Aldose reductase (AR), α-amylase, and α-glycosidase are vital enzymes to prevent diabetic complications. Here, AR was purified from sheep kidney using elementary methods with 111.11-purification fold and with 0.85% purification yield. The interactions between some phenolic compounds and the AR, α-glycosidase, and α-amylase enzyme were determined. It was found that phenolic compounds exhibit potential inhibitor properties for these enzymes. For α-amylase, studied phenolic compounds showed IC50 values in the range of 601.56-2,067.78 nM. For α-glycosidase, Ki values were found in the range of 169.25 ± 27.22-572.88 ± 106.76 nM. For AR, Ki values in the range of 8.48 ± 0.56-43.26 ± 7.63 µM. However, genistein showed the best inhibition effect toward AR and α-glycosidase, but delphinidin chloride exhibited the best inhibition effect against α-amylase enzyme. We determined that all compounds showed noncompetitive inhibition effect against AR and α-glycosidase. Also, studied phenolic compounds may be useful in the prevention or treatment of diabetic complications.

Evaluation of chalcones as inhibitors of glutathione S-transferase.

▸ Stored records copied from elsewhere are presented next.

/-- Settles O43: the record by its type, the wait by its word, the mark by its signal write. -/
theorem queueRecords : Obligations.QueueRecords := by
  intro s q hl hrdy x va
  refine ⟨fun hst hs hne hd hn => ?_, fun r hr h2 hst hnw => ?_, fun r hr h3 hst hs hd ht u hu => ?_, fun hst hto => ?_⟩
  · have hx := exec_queueRecordRead_reads hl hrdy hst hs hne hd hn
    refine ⟨fun u f h => ?_, fun u h => ?_, fun u e v bs h ha hlen => ?_⟩
    · rw [show s.devReach (s.queue q).owner (s.queue q).recordVa 128 .load = .fault u f from h] at hx
      refine ⟨_, hx, ?_⟩
      rw [State.queue_modQueue]
      exact ⟨rfl, rfl, rfl, rfl⟩
    · rw [show s.devReach (s.queue q).owner (s.queue q).recordVa 128 .load = .wait u from h] at hx
      refine ⟨_, hx, ?_⟩
      rw [State.queue_modQueue]
      exact ⟨rfl, rfl, rfl, rfl⟩
    · rw [show s.devReach (s.queue q).owner (s.queue q).recordVa 128 .load = .ok u e from h] at hx
      dsimp only at hx
      rw [show u.acquireRead e.key (e.paOf (s.queue q).recordVa) 128 = (v, bs) from ha] at hx
      dsimp only at hx
      rw [if_neg (by simp [Nat.not_le.mpr hlen])] at hx
      refine ⟨fun h0 => ⟨_, hx, ?_⟩, fun h1 => ?_, fun h3 => ⟨_, hx, ?_⟩, fun hb => ⟨_, hx, ?_⟩⟩
      · rw [State.takeRecord_empty h0, State.queue_modQueue]
        exact ⟨rfl, rfl, rfl⟩
      · rw [hx, State.takeRecord_task h1]
      · rw [State.takeRecord_mark h3, State.queue_modQueue]
        exact ⟨rfl, rfl⟩
      · rw [State.takeRecord_reserved hb, State.queue_modQueue]
        exact ⟨rfl, rfl, rfl⟩
  · intro sig u e v bs hd ha met
    have hat : x.atWait = true := by
      unfold Queue.atWait
      rw [hr]
      simp [h2]
    have hst' : ((s.queue q).st == .active || (s.queue q).st == .waitFault) = true := by
      simp only [List.mem_cons, List.not_mem_nil, or_false] at hst
      simpa using hst
    have hx : exec (.waitRecheck q) s = .next (s.evalWait q false) := by
      rw [exec_waitRecheck]
      unfold execWaitRecheck
      dsimp only
      rw [if_pos (by rw [hst', show (s.queue q).atWait = true from hat]; simp [hl, show (s.queue q).nextWait ≤ s.now from hnw])]
    rw [State.evalWait_reached hr false hd ha] at hx
    have hmet : waitMet r (leNat bs) = true ↔ met := waitMet_iff r (leNat bs)
    by_cases hm : met
    · rw [if_pos (hmet.mpr hm)] at hx
      obtain ⟨h1, h2, h3⟩ := State.advanceQueue_queue (v.modQueue q fun y => { y with st := .active }) q
      rw [State.queue_modQueue] at h1 h3
      exact ⟨_, hx, h3, fun _ => ⟨h1, h2⟩, fun h => absurd hm h⟩
    · rw [if_neg (mt hmet.mp hm)] at hx
      refine ⟨_, hx, ?_, fun h => absurd h hm, fun _ => ?_⟩
      · rw [State.queue_modQueue, State.queue_modQueue]
      · rw [State.queue_modQueue, State.queue_modQueue]
        exact ⟨rfl, rfl⟩
  · have hany : (s.tasks.any fun t => t.queue == q) = false := by
      rw [List.any_eq_false]
      exact fun t hm => by simpa using ht t hm
    have hx : exec (.markRecord q) s = .next (u.advanceQueue q) := by
      rw [exec_markRecord]
      unfold execMarkRecord
      dsimp only
      rw [show (s.queue q).reached = some r from hr]
      dsimp only
      rw [if_neg (by simp [h3, show (s.queue q).st = .active from hst, show (s.queue q).stalled = false from hs,
        Nat.not_lt.mpr (show (s.queue q).due ≤ s.now from hd), hl, hany])]
      unfold State.markWrite
      rw [show s.signalWrite (s.queue q).owner (recordSig r) (w64 (fieldLE r 16 8)) 0 (.markWrite q) = .done u from hu]
    obtain ⟨h1, h2, -⟩ := u.advanceQueue_queue q
    exact ⟨_, hx, h1, h2, rfl⟩
  · have hx : exec (.waitFaultTimeout q) s = .next (s.modQueue q fun y => y.errored 0x0E) := by
      rw [exec_waitFaultTimeout]
      unfold execWaitFaultTimeout
      exact if_pos (by simp [show (s.queue q).st = .waitFault from hst, show (s.queue q).faultAt + 1000 * (s.casement (s.queue q).owner).fto ≤ s.ftime from hto, hl])
    refine ⟨_, hx, ?_⟩
    rw [State.queue_modQueue]
    exact ⟨rfl, rfl, rfl, fun p hp => s.queue_modQueue_other _ hp, rfl⟩

/-! ### Entries and answers -/

theorem State.takeAnswer_none {s : State} {n i : Nat} (h : ∀ o ∈ (s.ring n).open_, o.1 ≠ i % 2 ^ (s.ring n).size) : s.takeAnswer n i = none := by
  have hf : ((s.ring n).open_.find? fun e => e.1 == i % 2 ^ (s.ring n).size) = none := by
    rw [List.find?_eq_none]
    exact fun o ho => by simpa using h o ho
  unfold State.takeAnswer
  dsimp only
  rw [hf]
  rfl

theorem State.takeAnswer_some {s : State} {n i : Nat} {w : Nat × RingWait} (h : (s.ring n).open_.find? (fun o => o.1 == i % 2 ^ (s.ring n).size) = some w) :
    s.takeAnswer n i =
      some ({ s with rings := s.rings.set n { s.ring n with open_ := (s.ring n).open_.filter fun o => o.1 != i % 2 ^ (s.ring n).size } }, w.2) := by
  unfold State.takeAnswer
  dsimp only
  rw [h]
  rfl

theorem State.ring_set {s : State} {n : Nat} (h : n < s.rings.length) (x : Ring) : ({ s with rings := s.rings.set n x } : State).ring n = x := by
  unfold State.ring
  rw [List.getD_eq_getElem?_getD, List.getElem?_set_self h]
  rfl

/-- A fault ring once its oldest waiting entry has been written (R291, R292). -/
def Ring.written (x : Ring) (w : RingWait) (rest : List (List W8 × RingWait)) : Ring :=
  { x with
    tail := x.tail + 1, waiting := rest
    open_ := (x.open_.filter fun o => o.1 != x.tail.toNat % 2 ^ x.size) ++ (if w == .nothing then [] else [(x.tail.toNat % 2 ^ x.size, w)]) }

/-- A RETRY lets a stalled request walk again (R292). -/
theorem State.retryWait_request {s : State} {y : Req} (hy : y ∈ s.reqs) (hs : ∃ e, y.st = .stalled e) :
    { y with st := .walking, arrived := s.now } ∈ (s.retryWait (.request y.id)).reqs := by
  obtain ⟨e, he⟩ := hs
  refine List.mem_map.mpr ⟨y, hy, ?_⟩
  rw [if_pos (beq_self_eq_true _), he]
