-- ==== Sys2Proof/Config.lean ====
section
/-! DEFINITION. What one implementation fixes and the manual does not state: free values without a
body. No statement rests on one of them. -/

namespace Sys2Proof.Config

/-- FREE VALUE. Whether an ML-DSA-44 signature over the SHA3-256 digest of a firmware image verifies
under the fused key (R240): the key and the signature's place in the image are not in the manual.
Log entry 5. -/
opaque signatureVerifies : List Byte → Bool

/-- FREE VALUE. The bytes of an SPDM answer that the manual does not state (versions, capabilities,
certificates, signatures, R242), by request kind, nonce and draw. Log entry 6. -/
opaque spdmBytes : Nat → List Byte → Nat → List Byte

/-- FREE VALUE. The contents of the boot ROM that MEAS0 measures (R242). Log entry 6. -/
opaque bootRom : List Byte

/-- FREE VALUE. The bytes of the repair record, whose form the manual does not give, for its failed cores,
slices, channels and stacks (R13, R242). Log entry 6. -/
opaque repairBytes : List Nat → List Nat → List Nat → List Nat → List Byte

/-- FREE VALUE. The E4M3 code by which FILLWB ranks an E2M1S element of code 1000: its spare lies in a
scale entry that FILLWB does not read (R152, R191). Log entry 16. -/
opaque fillSpare : Nat → Nat

end Sys2Proof.Config
end

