-- ==== Sys2Proof/Machine/Sha3.lean ====
section
/-! DEFINITION. SHA3-256, the one digest of the device (R240, R242). The state is 25 lanes, lane x + 5 y. -/

namespace Sys2Proof.Machine.Sha3

/-- Rotation offsets of ρ by lane. -/
def rotc : List Nat :=
  [0, 1, 62, 28, 27, 36, 44, 6, 55, 20, 3, 10, 43, 25, 39, 41, 45, 15, 21, 8, 18, 2, 61, 56, 14]

/-- Round constants of ι. -/
def rcs : List Word :=
  [0x0000000000000001#64, 0x0000000000008082#64, 0x800000000000808A#64, 0x8000000080008000#64,
    0x000000000000808B#64, 0x0000000080000001#64, 0x8000000080008081#64, 0x8000000000008009#64,
    0x000000000000008A#64, 0x0000000000000088#64, 0x0000000080008009#64, 0x000000008000000A#64]
  ++ [0x000000008000808B#64, 0x800000000000008B#64, 0x8000000000008089#64, 0x8000000000008003#64,
    0x8000000000008002#64, 0x8000000000000080#64, 0x000000000000800A#64, 0x800000008000000A#64,
    0x8000000080008081#64, 0x8000000000008080#64, 0x0000000080000001#64, 0x8000000080008008#64]

/-- One round of Keccak-f[1600]. -/
def round (a : List Word) (rc : Word) : List Word :=
  let at_ (l : List Word) (i : Nat) : Word := l.getD i 0
  let c := (List.range 5).map (fun x => at_ a x ^^^ at_ a (x + 5) ^^^ at_ a (x + 10) ^^^ at_ a (x + 15) ^^^ at_ a (x + 20))
  let d := (List.range 5).map (fun x => at_ c ((x + 4) % 5) ^^^ (at_ c ((x + 1) % 5)).rotateLeft 1)
  let t := (List.range 25).map (fun i => at_ a i ^^^ at_ d (i % 5))
  let b := (List.range 25).map (fun j =>
    let x := j % 5
    let y := j / 5
    let i := (x + 3 * y) % 5 + 5 * x
    (at_ t i).rotateLeft (rotc.getD i 0))
  let e := (List.range 25).map (fun i =>
    let y := i / 5 * 5
    at_ b i ^^^ (~~~(at_ b (y + (i + 1) % 5)) &&& at_ b (y + (i % 5 + 2) % 5)))
  e.set 0 (at_ e 0 ^^^ rc)

/-- Keccak-f[1600]. -/
def permute (a : List Word) : List Word := rcs.foldl round a

/-- Absorb blocks of 136 bytes; `n` bounds their number. -/
def absorb : Nat → List Word → List Byte → List Word
  | 0, a, _ => a
  | n + 1, a, bs =>
    if bs.isEmpty then a
    else
      let blk := bs.take 136
      let a1 := (List.range 25).map (fun i =>
        if i < 17 then a.getD i 0 ^^^ BitVec.ofNat 64 (leVal ((blk.drop (8 * i)).take 8)) else a.getD i 0)
      absorb n (permute a1) (bs.drop 136)

/-- A message with its SHA3 padding. -/
def pad (m : List Byte) : List Byte :=
  let k := 136 - m.length % 136
  m ++ (if k = 1 then [0x86] else 0x06 :: List.replicate (k - 2) 0 ++ [0x80])

/-- SHA3-256 of a message: 32 bytes. -/
def digest (m : List Byte) : List Byte :=
  let p := pad m
  let a := absorb (p.length / 136) (List.replicate 25 0) p
  (a.take 4).flatMap (fun w => leBytes 8 w.toNat)

end Sys2Proof.Machine.Sha3
end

Glutathione S-transferases (GSTs) are the superfamily of multifunctional detoxification isoenzymes and play an important role in cellular signaling. In the present study, potential inhibition effects of chalcones were tested against human GST. For this purpose, GST was purified from human erythrocytes with 5.381 EU⋅mg-1 specific activity and 51.95% yield using a GSH-agarose affinity chromatographic method. The effects of chalcones on in vitro GST activity were tested at various concentrations. Ki constants of chalcones were found in the range of 7.76-41.93 µM. According to the results, 4-fluorochalcone showed a better inhibitory effect compared with the other compounds. The inhibition mechanisms of 2'-hydroxy-4-methoxychalcone and 4-methoxychalcone were noncompetitive, whereas the inhibition mechanisms of 4'- hydroxychalcone, 4- fluorochalcone, and 4,4'- diflurochalcone were competitive.